Published online Oct 27, 2017. doi: 10.4240/wjgs.v9.i10.200
Peer-review started: December 28, 2016
First decision: January 14, 2017
Revised: July 31, 2017
Accepted: August 16, 2017
Article in press: August 17, 2017
Published online: October 27, 2017
Processing time: 306 Days and 12.4 Hours
To determine percentage of patients of necrotizing pancreatitis (NP) requiring intervention and the types of interventions performed. Outcomes of patients of step up necrosectomy to those of direct necrosectomy were compared. Operative mortality, overall mortality, morbidity and overall length of stay were determined.
After institutional ethics committee clearance and waiver of consent, records of patients of pancreatitis were reviewed. After excluding patients as per criteria, epidemiologic and clinical data of patients of NP was noted. Treatment protocol was reviewed. Data of patients in whom step-up approach was used was compared to those in whom it was not used.
A total of 41 interventions were required in 39% patients. About 60% interventions targeted the pancreatic necrosis while the rest were required to deal with the complications of the necrosis. Image guided percutaneous catheter drainage was done in 9 patients for infected necrosis all of whom required further necrosectomy and in 3 patients with sterile necrosis. Direct retroperitoneal or anterior necrosectomy was performed in 15 patients. The average time to first intervention was 19.6 d in the non step-up group (range 11-36) vs 18.22 d in the Step-up group (range 13-25). The average hospital stay in non step-up group was 33.3 d vs 38 d in step up group. The mortality in the step-up group was 0% (0/9) vs 13% (2/15) in the non step up group. Overall mortality was 10.3% while post-operative mortality was 8.3%. Average hospital stay was 22.25 d.
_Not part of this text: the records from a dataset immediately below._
/-- One element of a contribution combined with what the run holds of it (R71, R236): the new FP32 value and flags. The
first contribution is stored; a signalling NaN in it sets NV (R237). -/
def weaveCombine (op : Nat) (old : Option W32) (x : Nat) : FRes :=
  match old with
  | none => (x, if fp32.value x = .nan true then NV else 0)
  | some y =>
    match op with
    | 1 => fp32.fadd 0 y.toNat x
    | 2 => fp32.fminmax true y.toNat x
    | _ => fp32.fminmax false y.toNat x

/-- The elements of a contribution from address `va` on: values the run holds, flags, the bytes written (a BF16 element
receives its FP32 value rounded with RNE). -/
def combineElems (op : Nat) (bf : Bool) : Nat → List Nat → Tab W32 → Tab W32 × Flags × List Byte
  | _, [], t => (t, 0, [])
  | va, e :: es, t =>
    let r := weaveCombine op (Tab.find? va t) (if bf then e * 65536 else e)
    let q := combineElems op bf (va + if bf then 2 else 4) es (Tab.put va (BitVec.ofNat 32 r.1) t)
    (q.1, r.2 ||| q.2.1, (if bf then leBytes 2 (bf16.pack 0 (fp32.value r.1)).1 else leBytes 4 r.1) ++ q.2.2)

/-- A contribution takes effect on its destination bytes (R236). -/
def State.applyContribution (s : State) (w : WeaveRun) (win : Window) (c : Contribution) : State :=
  match s.sheet? w.sh, (s.pkg win.pkg).weaveRun? w, c.data with
  | some sh, some r, some bs =>
    let q := if w.op = 0 then (r.vals, (0 : Flags), bs)
      else combineElems w.op w.bf16 c.dst (if w.bf16 then elems16 bs else elems32 bs) r.vals
    let s := s.updPkg win.pkg fun p => p.updRun w fun r =>
      { r with vals := q.1, fl := r.fl ||| q.2.1
               cs := r.cs.map fun e => if e.arr == c.arr && e.src == c.src && e.core == c.core && e.j == c.j then { e with applied := true } else e }
    let a : HAccess := ⟨win.pkg, c.dst, c.dst + w.chunk - 1, true, w.cls, w.d, c.arr + 64, c.arr + 832, some (w.d.addr, w.d.start)⟩
    s.writeOpen sh win a c.dst (q.2.2.map some)
  | _, _, _ => s

/-- The contributions that may take effect now: those in arrival order up to the first that may not (R236). -/
def readyPart : List Contribution → List Contribution
  | [] => []
  | c :: r => if c.applied then readyPart r else if c.ready && c.data.isSome then c :: readyPart r else []

/-- A weave access of a pseudo-channel is late past 24 in 896 cycles of arrival (R238): the pseudo-channels of a
transfer's granules counted, with the first late one. -/
def countWeave (ttc : Nat) : List Nat → List (Nat × Nat) → List (Nat × Nat) × Option Nat
  | [], use => (use, none)
  | a :: r, use =>
    let ch := channelOf a / 16
    let n := (use.filter fun u => u.2 == ch).length
    let q := countWeave ttc r (use ++ [(ttc, ch)])
    (q.1, if 24 ≤ n then some ch else q.2)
Early conservative management plays an important role in management of NP. In patients who require intervention, the approach used and the timing of intervention should be based upon the clinical condition and local expertise available. Delaying intervention and use of minimal invasive means when intervention is necessary is desirable. The step-up approach should be used whenever possible. Even when the classical retroperitoneal catheter drainage is not feasible, there should be an attempt to follow principles of step-up technique to buy time. The outcome of patients in the step-up group compared to the non step-up group is comparable in our series. Interventions for bowel diversion, bypass and hemorrhage control should be done at the appropriate times.
Core tip: Necrotizing pancreatitis is a clinical challenge which requires aggressive conservative management in the early part of the attack. About 60% patients respond to conservative management. Patients who develop infection in the necrosis may require intervention. Delay, drain and debride if required, are the principles of step-up approach. Percutaneous drainage should be performed to be followed later by a step-up necrosectomy if required. If percutaneous drainage is not available or is technically unfeasible, surgical necrosectomy can yield equally good results when performed after an appropriate delay at least of 2 wk. With advent of minimally invasive modalities, infected as well as symptomatic sterile necrosis can be treated variably with radiological, surgical or endoscopic means. The modality selected depends upon the local morphology of the inflamed pancreas and availability of expertise.